Below is an example matching rule from laurelin.ldap.schema:

from laurelin.ldap.rules import EqualityMatchingRule
from laurelin.ldap import rfc4518

 class numericStringMatch(EqualityMatchingRule):
     OID = '2.5.13.8'
     NAME = 'numericStringMatch'
     SYNTAX = '1.3.6.1.4.1.1466.115.121.1.36'
     prep_methods = (
         rfc4518.Transcode,
         rfc4518.Map.characters,
         rfc4518.Normalize,
         rfc4518.Prohibit,
         rfc4518.Insignificant.numeric_string,
     )

Syntax Rules

Syntax rules must subclass SyntaxRule, although in almost all cases you can use RegexSyntaxRule. If you do not use a regular expression, you must override SyntaxRule.validate(), which receives a single string argument, and must raise InvalidSyntaxError when it is incorrect.

In all cases, you must define the following attributes on your syntax rule class:

  • OID - the numeric OID of the rule. As with matching rules, there is no requirement that this is IANA-registered, but it must be globally unique.
  • DESC - a brief description of the rule. This is mainly used in exception messages.

Regex syntax rules must also define:

  • regex - the regular expression.

Below are examples from laurelin.ldap.schema:

from laurelin.ldap.rules import SyntaxRule, RegexSyntaxRule
from laurelin.ldap.exceptions import InvalidSyntaxError
import six

 class DirectoryString(SyntaxRule):
     OID = '1.3.6.1.4.1.1466.115.121.1.15'
     DESC = 'Directory String'

     def validate(self, s):
         if not isinstance(s, six.string_types) or (len(s) == 0):
             raise InvalidSyntaxError('Not a valid {0}'.format(self.DESC))

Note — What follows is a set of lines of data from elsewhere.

/-- A retry on lane `n`'s pin is asked for (R121): its descriptor, GO and BUSY; it waits for a context. -/
def retryBegin (s : State) (n sec pin word : Nat) (tbl : Bool) : State :=
  let a := n / 4
  let l := n % 4
  let s1 := wrN s (ACT_DL_RETRY a l) (2 ^ 31 + word % 2 ^ 25 / 256 * 256)
  setDet (fsetb s1 (ACT_DL_RETRY_STAT a l) ACT_DL_RETRY_STAT_BUSY true) fun d =>
    { d with retries := d.retries ++ [⟨n, sec, pin, word, tbl, none⟩] }

/-- The retry on lane `n`'s pin ends (R121): RESULT and ITER are written, BUSY falls, DONE is set; its context is free. -/
def retryClose (s : State) (n result iter : Nat) : State :=
  let a := n / 4
  let l := n % 4
  match s.det.retries.find? fun r => r.lane == n with
  | none => s
  | some r =>
    let s1 := fset (fset s (ACT_DL_RETRY_STAT a l) ACT_DL_RETRY_STAT_RESULT result) (ACT_DL_RETRY_STAT a l) ACT_DL_RETRY_STAT_ITER iter
    let s2 := fsetb (fsetb s1 (ACT_DL_RETRY_STAT a l) ACT_DL_RETRY_STAT_BUSY false) (ACT_DL_RETRY_STAT a l) ACT_DL_RETRY_STAT_DONE true
    let s3 := fsetb s2 (ACT_DL_RETRY a l) ACT_DL_RETRY_GO false
    let s4 := setDet s3 fun d => { d with retries := d.retries.filter fun x => x.lane != n }
    let s5 := if result = 0 then count s4 (ACT_DL_CNT a l 5) 1 (.det a) ACT_DET_EVT_SAT else s4
    laneSync (laneSync s5 (r.ctx.getD n)) n

/-- The job of a retry goes: a waiting one with its slot, a running one is left to its cluster (R104, R106). -/
def retryJobGone (s : State) (r : Retry) : State :=
  let mine := fun (j : DecJob) => decide (j.lane = r.lane) && decide (j.sec = r.sec) && (j.what == 1 || j.what == 2)
  if s.det.jobs.any fun j => mine j && j.run.isNone then
    let s1 := setJobs s fun l => l.filter fun j => !mine j
    match if r.sec = 0 then none else sectorOf s1 r.sec with
    | some x => dropSlot s1 x
    | none => dropLlrs (giveSlot s1 r.lane) r.sec r.lane
  else
    let s1 := setJobs s fun l => l.map fun j => if mine j then { j with what := 4 } else j
    match if r.sec = 0 then none else sectorOf s1 r.sec with
    | some x =>
      -- the slot goes with the running decode; without one the sector's slot is free
      if s1.det.jobs.any fun j => j.sec == x.id then putSector s1 { x with slot := false } else dropSlot s1 x
    | none => s1

/-- Pin `i` of lane `n` is no longer held; a retry bound to it ends with result 0x05 (R104, R122). -/
def clearPin (s : State) (n i : Nat) : State :=
  let s1 := setDet (fsetb s (pinReg n i) ACT_DL_PIN_VALID false) fun d =>
    { d with pins := d.pins.filter (· != 2 * n + i), pinSec := tabDel d.pinSec (2 * n + i) }
  pinSync (match s1.det.retries.find? fun r => r.lane == n && r.pin == i with
    | some r => retryClose (retryJobGone s1 r) n 5 0
    | none => s1) n

end Sys2Proof.Machine
end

 class Integer(RegexSyntaxRule):
     OID = '1.3.6.1.4.1.1466.115.121.1.27'
     DESC = 'INTEGER'
     regex = r'^-?[1-9][0-9]*$'

SchemaValidator

Laurelin ships with SchemaValidator which, when applied to a connection, automatically checks write operations for schema validity before sending the request to the server. This includes any schema you define in your extensions. Users can enable this like so:

from laurelin.ldap import LDAP
from laurelin.ldap.schema import SchemaValidator

with LDAP('ldaps://dir.example.org', validators=[SchemaValidator()]) as ldap:
   # do stuff

You can also define your own validators, see below.

Validators

Validators must subclass Validator. The public interface includes Validator.validate_object() and Validator.validate_modify(). You will usually just want to override these, however they do include a default implementation which checks all attributes using the abstract Validator._validate_attribute(). Check method docs for more information about how to define these.

When defining validators in your extension, you can avoid needing to import the module again by using the return value from LDAP.activate_extension(), like so:

from laurelin.ldap import LDAP
my_ext = LDAP.activate_extension('an.extension.module')

with LDAP('ldaps://dir.example.org', validators=[my_ext.MyValidator()]) as ldap:
   # do stuff

Packaging

laurelin.extensions is a namespace package meaning you can add your own modules and packages to it. You can use this on your private infrastructure, publish it in its own package that way, or submit it as a pull request to be shipped as a built-in extension. You’re also welcome to package in your own namespace, as long as it is reachable for import.